§ **What is being asked**:
Write out exactly the lines of the entries below from the one holding "and 15). -/" to the one holding "step, the interrupt", inclusive, and leave out all other lines.

§ **Dataset items**:

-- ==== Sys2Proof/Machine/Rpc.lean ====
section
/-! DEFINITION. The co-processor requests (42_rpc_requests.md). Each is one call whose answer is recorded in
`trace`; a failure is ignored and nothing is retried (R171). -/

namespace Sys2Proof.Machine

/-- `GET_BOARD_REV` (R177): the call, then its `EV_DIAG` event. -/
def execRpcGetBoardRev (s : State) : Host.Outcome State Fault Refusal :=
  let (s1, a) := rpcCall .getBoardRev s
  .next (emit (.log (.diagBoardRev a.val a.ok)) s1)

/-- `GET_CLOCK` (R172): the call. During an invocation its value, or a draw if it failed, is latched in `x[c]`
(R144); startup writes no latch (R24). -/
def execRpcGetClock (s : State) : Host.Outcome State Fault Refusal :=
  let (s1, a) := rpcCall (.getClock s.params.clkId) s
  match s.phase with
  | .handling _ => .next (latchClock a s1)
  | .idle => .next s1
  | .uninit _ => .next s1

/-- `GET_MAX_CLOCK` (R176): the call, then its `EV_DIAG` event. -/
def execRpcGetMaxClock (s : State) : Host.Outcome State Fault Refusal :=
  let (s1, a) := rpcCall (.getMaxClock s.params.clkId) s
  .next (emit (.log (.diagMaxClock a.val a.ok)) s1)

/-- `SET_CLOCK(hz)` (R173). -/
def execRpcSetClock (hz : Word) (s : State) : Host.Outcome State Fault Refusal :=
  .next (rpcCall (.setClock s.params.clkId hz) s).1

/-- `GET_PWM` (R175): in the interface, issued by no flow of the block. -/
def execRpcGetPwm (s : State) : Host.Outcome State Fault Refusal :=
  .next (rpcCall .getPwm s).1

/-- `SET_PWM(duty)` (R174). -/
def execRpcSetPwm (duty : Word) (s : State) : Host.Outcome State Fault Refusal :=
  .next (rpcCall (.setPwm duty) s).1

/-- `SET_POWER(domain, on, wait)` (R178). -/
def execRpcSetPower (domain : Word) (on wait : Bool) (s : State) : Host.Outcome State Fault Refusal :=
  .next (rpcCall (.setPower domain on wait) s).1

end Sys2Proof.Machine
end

--

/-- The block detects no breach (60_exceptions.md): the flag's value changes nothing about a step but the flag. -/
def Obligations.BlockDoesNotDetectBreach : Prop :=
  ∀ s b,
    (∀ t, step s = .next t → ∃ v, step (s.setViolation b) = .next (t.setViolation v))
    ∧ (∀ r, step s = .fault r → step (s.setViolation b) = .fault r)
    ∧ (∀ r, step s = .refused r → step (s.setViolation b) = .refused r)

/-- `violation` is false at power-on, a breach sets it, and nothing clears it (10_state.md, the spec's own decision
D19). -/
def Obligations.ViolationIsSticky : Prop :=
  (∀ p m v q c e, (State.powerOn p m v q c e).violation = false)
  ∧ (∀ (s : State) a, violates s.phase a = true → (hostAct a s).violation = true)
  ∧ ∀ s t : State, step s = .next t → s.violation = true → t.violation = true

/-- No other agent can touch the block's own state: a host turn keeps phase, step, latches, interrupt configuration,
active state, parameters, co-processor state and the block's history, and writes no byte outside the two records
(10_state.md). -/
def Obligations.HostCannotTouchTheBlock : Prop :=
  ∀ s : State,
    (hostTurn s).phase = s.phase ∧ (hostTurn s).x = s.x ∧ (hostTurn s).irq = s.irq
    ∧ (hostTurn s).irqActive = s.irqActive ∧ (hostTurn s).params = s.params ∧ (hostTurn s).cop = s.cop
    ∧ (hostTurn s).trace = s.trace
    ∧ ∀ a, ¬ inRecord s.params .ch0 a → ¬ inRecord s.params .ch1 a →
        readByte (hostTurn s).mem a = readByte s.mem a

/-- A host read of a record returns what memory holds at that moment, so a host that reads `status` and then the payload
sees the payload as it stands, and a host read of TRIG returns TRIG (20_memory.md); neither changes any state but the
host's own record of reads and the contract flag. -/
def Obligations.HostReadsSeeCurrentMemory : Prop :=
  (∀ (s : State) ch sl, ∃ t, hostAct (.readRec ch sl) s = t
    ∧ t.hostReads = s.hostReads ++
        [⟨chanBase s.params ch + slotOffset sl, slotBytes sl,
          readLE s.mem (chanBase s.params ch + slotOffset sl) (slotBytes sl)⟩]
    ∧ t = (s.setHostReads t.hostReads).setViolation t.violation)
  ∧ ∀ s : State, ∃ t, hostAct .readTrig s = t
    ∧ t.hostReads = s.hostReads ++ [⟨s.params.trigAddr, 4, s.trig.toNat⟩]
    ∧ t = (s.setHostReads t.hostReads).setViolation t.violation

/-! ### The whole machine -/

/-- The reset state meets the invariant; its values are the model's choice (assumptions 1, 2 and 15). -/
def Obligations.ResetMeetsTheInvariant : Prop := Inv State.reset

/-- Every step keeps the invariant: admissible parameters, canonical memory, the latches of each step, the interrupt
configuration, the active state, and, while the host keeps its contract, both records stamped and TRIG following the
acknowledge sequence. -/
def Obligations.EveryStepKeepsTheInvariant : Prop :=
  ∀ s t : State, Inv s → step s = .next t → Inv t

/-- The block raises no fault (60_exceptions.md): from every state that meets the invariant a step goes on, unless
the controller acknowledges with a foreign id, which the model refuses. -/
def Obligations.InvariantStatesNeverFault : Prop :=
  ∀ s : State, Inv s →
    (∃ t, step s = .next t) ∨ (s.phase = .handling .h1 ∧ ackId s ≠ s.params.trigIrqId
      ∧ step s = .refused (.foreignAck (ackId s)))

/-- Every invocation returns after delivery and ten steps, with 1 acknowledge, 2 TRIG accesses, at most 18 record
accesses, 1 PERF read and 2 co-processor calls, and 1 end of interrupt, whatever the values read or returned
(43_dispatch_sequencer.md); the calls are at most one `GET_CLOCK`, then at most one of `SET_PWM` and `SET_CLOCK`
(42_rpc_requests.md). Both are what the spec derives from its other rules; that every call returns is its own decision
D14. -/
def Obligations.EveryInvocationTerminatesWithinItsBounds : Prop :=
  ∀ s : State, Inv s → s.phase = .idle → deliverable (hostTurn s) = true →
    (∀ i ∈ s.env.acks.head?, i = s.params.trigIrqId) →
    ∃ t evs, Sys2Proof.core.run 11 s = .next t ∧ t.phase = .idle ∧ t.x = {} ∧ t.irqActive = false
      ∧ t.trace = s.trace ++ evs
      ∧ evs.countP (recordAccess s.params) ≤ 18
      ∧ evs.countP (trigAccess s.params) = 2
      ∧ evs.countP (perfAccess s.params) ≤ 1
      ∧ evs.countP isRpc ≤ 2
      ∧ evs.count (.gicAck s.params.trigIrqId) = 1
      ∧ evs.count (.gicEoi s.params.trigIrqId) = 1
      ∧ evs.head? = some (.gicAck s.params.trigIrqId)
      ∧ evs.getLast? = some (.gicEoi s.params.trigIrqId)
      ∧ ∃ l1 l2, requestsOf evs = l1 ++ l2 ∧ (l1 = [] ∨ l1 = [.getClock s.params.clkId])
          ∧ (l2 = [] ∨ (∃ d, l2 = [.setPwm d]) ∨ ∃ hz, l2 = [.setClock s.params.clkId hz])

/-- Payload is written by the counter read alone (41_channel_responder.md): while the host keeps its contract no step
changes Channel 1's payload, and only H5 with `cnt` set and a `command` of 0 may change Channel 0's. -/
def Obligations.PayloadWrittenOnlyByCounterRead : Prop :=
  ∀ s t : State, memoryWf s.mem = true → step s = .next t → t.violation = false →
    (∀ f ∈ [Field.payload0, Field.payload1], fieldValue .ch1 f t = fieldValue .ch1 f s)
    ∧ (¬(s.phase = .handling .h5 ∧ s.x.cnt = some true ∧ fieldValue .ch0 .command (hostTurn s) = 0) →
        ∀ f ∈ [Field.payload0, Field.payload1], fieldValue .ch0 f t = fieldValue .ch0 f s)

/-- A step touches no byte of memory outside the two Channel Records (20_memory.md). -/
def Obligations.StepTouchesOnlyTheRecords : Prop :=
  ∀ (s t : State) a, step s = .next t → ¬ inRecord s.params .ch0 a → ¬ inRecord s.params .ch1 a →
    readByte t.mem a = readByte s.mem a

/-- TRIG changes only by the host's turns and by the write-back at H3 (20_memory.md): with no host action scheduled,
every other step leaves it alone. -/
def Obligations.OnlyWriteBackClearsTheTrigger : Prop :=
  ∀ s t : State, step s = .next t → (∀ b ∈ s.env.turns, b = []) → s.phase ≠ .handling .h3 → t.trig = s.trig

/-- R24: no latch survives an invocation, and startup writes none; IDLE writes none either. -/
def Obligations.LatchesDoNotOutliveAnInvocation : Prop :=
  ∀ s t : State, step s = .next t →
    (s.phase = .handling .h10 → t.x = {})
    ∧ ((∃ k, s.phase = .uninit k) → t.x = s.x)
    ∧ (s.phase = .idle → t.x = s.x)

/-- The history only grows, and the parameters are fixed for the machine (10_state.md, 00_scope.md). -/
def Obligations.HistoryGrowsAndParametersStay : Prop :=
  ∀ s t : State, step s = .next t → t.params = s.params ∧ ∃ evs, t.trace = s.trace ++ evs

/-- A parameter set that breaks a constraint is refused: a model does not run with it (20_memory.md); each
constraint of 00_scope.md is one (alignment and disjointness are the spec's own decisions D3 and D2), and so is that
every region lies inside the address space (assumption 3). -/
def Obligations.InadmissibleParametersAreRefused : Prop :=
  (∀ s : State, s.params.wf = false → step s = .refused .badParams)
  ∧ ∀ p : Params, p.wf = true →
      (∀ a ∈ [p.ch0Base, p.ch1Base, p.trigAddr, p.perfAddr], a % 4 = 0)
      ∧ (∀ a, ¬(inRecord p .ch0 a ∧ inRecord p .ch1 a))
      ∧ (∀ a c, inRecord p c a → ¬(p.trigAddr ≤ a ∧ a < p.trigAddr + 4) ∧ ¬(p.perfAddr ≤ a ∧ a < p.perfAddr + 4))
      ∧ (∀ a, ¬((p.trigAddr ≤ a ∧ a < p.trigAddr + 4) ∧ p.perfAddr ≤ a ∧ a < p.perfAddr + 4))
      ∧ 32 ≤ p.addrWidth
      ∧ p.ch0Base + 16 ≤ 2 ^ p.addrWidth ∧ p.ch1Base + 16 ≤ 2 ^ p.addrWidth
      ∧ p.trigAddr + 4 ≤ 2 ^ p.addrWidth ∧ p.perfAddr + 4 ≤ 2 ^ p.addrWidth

==

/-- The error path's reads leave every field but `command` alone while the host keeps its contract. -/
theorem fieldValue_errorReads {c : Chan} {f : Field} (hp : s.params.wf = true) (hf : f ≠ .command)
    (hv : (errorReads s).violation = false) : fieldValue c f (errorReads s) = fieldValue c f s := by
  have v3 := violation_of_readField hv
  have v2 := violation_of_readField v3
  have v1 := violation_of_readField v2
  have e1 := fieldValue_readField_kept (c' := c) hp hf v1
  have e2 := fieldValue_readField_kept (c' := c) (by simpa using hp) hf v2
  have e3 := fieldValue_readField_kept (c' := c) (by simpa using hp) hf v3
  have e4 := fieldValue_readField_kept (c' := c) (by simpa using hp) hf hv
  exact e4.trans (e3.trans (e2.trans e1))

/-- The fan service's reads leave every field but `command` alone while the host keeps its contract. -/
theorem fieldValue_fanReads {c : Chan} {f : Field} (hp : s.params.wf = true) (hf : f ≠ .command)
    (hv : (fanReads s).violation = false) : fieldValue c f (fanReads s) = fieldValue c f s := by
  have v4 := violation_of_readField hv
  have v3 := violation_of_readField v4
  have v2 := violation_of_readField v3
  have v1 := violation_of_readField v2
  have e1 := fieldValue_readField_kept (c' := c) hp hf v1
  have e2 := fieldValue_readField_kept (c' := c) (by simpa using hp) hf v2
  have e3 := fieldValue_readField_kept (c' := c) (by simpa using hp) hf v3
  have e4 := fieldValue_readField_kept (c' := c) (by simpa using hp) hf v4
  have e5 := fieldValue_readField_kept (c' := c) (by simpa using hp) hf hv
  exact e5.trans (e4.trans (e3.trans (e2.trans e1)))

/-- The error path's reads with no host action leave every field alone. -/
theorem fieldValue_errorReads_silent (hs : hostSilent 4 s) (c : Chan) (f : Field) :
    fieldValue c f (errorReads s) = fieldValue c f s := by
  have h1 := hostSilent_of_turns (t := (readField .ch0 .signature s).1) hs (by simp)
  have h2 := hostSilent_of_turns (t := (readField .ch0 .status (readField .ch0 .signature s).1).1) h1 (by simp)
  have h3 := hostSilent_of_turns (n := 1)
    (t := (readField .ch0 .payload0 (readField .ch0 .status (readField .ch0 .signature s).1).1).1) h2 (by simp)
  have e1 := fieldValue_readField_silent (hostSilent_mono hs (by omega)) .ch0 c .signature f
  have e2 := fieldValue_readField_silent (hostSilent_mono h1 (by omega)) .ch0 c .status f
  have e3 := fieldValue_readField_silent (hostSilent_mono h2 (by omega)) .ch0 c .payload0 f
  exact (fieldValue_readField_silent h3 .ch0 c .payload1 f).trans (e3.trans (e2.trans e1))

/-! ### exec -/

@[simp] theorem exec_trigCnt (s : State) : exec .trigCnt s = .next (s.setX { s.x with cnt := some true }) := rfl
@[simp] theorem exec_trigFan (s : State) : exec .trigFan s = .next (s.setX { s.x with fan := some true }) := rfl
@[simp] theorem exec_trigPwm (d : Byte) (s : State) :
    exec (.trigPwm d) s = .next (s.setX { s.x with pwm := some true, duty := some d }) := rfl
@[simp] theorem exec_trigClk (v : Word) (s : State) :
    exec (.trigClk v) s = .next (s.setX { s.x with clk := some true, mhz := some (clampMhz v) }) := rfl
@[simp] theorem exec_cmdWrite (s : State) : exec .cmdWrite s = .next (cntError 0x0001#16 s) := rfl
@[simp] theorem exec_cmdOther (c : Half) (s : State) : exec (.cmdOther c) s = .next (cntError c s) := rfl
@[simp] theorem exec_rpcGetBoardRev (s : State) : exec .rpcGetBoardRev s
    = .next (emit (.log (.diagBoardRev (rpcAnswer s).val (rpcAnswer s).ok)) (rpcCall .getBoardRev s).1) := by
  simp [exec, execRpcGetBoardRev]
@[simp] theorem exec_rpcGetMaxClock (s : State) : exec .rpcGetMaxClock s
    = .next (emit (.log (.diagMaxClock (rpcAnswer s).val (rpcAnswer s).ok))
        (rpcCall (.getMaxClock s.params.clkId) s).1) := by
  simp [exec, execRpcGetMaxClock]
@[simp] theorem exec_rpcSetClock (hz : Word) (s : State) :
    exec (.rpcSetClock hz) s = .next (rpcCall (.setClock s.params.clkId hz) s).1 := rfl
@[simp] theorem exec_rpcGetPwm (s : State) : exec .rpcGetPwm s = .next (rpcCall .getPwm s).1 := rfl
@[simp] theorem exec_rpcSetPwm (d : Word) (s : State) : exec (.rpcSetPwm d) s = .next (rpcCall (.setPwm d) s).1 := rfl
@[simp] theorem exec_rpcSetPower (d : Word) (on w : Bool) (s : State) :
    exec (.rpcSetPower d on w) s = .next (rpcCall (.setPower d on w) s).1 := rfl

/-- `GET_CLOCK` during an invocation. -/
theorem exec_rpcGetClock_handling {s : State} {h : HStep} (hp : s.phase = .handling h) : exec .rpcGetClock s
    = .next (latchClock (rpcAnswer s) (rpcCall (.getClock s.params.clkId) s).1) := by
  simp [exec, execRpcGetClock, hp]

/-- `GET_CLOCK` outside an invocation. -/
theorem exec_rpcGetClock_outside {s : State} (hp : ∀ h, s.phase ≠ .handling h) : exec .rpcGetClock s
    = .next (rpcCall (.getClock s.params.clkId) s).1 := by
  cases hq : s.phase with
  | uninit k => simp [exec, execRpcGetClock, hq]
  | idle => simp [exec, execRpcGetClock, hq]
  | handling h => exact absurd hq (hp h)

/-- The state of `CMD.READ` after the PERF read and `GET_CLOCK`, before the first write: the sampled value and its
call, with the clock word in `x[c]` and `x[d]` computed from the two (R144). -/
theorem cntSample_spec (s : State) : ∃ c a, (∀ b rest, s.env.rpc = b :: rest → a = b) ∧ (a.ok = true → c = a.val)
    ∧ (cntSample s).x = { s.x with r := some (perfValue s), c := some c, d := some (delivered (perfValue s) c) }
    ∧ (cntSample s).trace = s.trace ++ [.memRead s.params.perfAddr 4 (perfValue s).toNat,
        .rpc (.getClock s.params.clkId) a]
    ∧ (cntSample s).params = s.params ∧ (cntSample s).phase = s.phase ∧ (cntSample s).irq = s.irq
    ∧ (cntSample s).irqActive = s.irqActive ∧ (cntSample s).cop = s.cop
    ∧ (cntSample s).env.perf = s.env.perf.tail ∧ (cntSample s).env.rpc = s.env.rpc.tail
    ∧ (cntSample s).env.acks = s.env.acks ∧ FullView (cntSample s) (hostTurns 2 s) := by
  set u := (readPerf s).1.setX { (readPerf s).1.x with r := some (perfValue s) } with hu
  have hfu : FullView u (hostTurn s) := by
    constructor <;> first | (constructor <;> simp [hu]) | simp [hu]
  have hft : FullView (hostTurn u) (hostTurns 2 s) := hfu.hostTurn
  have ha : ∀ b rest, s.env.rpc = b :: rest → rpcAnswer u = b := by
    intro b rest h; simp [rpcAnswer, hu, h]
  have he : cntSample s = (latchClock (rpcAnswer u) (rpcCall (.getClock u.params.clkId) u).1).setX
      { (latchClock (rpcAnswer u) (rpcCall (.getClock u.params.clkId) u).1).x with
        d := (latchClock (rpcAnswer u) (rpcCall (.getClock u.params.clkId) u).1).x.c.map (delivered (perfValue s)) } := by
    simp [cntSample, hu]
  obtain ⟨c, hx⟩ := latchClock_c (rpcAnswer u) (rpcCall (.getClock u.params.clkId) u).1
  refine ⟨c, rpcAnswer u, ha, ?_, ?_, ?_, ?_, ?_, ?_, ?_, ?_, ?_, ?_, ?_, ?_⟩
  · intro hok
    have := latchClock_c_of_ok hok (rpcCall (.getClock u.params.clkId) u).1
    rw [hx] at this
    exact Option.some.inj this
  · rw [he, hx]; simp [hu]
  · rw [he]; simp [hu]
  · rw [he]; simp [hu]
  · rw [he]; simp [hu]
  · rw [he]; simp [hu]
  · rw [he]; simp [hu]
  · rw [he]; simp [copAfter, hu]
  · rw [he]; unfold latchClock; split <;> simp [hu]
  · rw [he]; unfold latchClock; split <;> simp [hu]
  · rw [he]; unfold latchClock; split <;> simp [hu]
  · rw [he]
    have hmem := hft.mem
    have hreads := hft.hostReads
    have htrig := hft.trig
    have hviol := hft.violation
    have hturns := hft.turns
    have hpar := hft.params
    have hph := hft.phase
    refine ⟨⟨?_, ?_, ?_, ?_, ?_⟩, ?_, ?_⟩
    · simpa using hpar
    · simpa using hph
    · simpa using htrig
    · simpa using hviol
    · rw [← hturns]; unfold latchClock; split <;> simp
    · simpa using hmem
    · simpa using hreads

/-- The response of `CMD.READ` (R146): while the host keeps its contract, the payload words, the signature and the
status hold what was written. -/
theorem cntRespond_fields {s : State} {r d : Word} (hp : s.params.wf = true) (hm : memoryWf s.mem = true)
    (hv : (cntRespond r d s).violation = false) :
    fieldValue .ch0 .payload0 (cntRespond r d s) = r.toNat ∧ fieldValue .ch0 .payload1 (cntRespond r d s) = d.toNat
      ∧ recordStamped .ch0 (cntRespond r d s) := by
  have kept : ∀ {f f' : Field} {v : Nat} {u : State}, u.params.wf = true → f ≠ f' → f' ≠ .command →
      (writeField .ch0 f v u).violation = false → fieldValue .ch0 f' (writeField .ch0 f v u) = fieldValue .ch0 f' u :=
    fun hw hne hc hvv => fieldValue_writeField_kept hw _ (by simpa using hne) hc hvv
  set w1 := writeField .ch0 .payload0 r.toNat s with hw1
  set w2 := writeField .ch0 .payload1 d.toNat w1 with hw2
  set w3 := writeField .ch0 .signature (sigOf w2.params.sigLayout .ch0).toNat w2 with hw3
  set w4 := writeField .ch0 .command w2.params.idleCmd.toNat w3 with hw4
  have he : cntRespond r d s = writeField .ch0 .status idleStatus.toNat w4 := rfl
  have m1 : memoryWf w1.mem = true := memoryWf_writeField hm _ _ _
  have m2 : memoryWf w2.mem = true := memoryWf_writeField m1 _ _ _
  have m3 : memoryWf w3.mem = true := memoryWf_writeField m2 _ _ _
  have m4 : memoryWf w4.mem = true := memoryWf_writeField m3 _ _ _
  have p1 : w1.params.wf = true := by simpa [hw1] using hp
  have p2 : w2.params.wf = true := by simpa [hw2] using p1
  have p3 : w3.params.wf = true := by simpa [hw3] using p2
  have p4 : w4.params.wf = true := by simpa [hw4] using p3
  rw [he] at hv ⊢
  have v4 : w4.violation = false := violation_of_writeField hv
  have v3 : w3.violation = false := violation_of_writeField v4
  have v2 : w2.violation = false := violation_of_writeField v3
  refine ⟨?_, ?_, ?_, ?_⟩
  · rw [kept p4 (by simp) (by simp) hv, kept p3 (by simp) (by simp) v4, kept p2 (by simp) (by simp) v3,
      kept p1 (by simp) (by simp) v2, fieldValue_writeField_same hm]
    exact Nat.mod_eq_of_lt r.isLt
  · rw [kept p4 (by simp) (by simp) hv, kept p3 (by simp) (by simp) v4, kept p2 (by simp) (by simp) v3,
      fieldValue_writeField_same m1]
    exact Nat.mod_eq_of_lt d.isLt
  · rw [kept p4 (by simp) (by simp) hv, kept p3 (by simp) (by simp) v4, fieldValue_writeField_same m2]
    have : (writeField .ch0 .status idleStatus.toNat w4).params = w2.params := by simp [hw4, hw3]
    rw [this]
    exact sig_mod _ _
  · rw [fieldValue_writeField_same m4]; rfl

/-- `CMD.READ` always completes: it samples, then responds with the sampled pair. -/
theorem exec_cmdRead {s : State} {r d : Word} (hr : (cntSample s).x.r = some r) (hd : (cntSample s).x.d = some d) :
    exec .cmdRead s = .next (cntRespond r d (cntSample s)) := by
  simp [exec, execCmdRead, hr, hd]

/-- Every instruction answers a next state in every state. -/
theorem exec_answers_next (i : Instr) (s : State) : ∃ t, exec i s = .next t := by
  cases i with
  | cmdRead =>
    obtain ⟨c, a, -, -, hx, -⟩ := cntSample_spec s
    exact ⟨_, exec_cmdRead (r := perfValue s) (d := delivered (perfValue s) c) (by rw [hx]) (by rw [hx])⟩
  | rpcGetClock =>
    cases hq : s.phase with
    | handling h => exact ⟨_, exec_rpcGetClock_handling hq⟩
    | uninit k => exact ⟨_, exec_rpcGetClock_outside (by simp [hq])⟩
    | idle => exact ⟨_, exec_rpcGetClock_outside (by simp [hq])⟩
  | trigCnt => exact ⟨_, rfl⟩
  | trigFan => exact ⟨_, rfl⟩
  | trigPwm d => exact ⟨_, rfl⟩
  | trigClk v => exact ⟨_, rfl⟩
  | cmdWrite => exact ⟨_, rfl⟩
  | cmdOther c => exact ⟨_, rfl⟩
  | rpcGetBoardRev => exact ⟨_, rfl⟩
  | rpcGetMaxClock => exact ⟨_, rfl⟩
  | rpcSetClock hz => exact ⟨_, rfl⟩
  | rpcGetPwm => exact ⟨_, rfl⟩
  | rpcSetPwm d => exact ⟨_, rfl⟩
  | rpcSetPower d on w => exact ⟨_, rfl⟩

§ **Your solution**:
/-- The reset state meets the invariant; its values are the model's choice (assumptions 1, 2 and 15). -/
def Obligations.ResetMeetsTheInvariant : Prop := Inv State.reset

/-- Every step keeps the invariant: admissible parameters, canonical memory, the latches of each step, the interrupt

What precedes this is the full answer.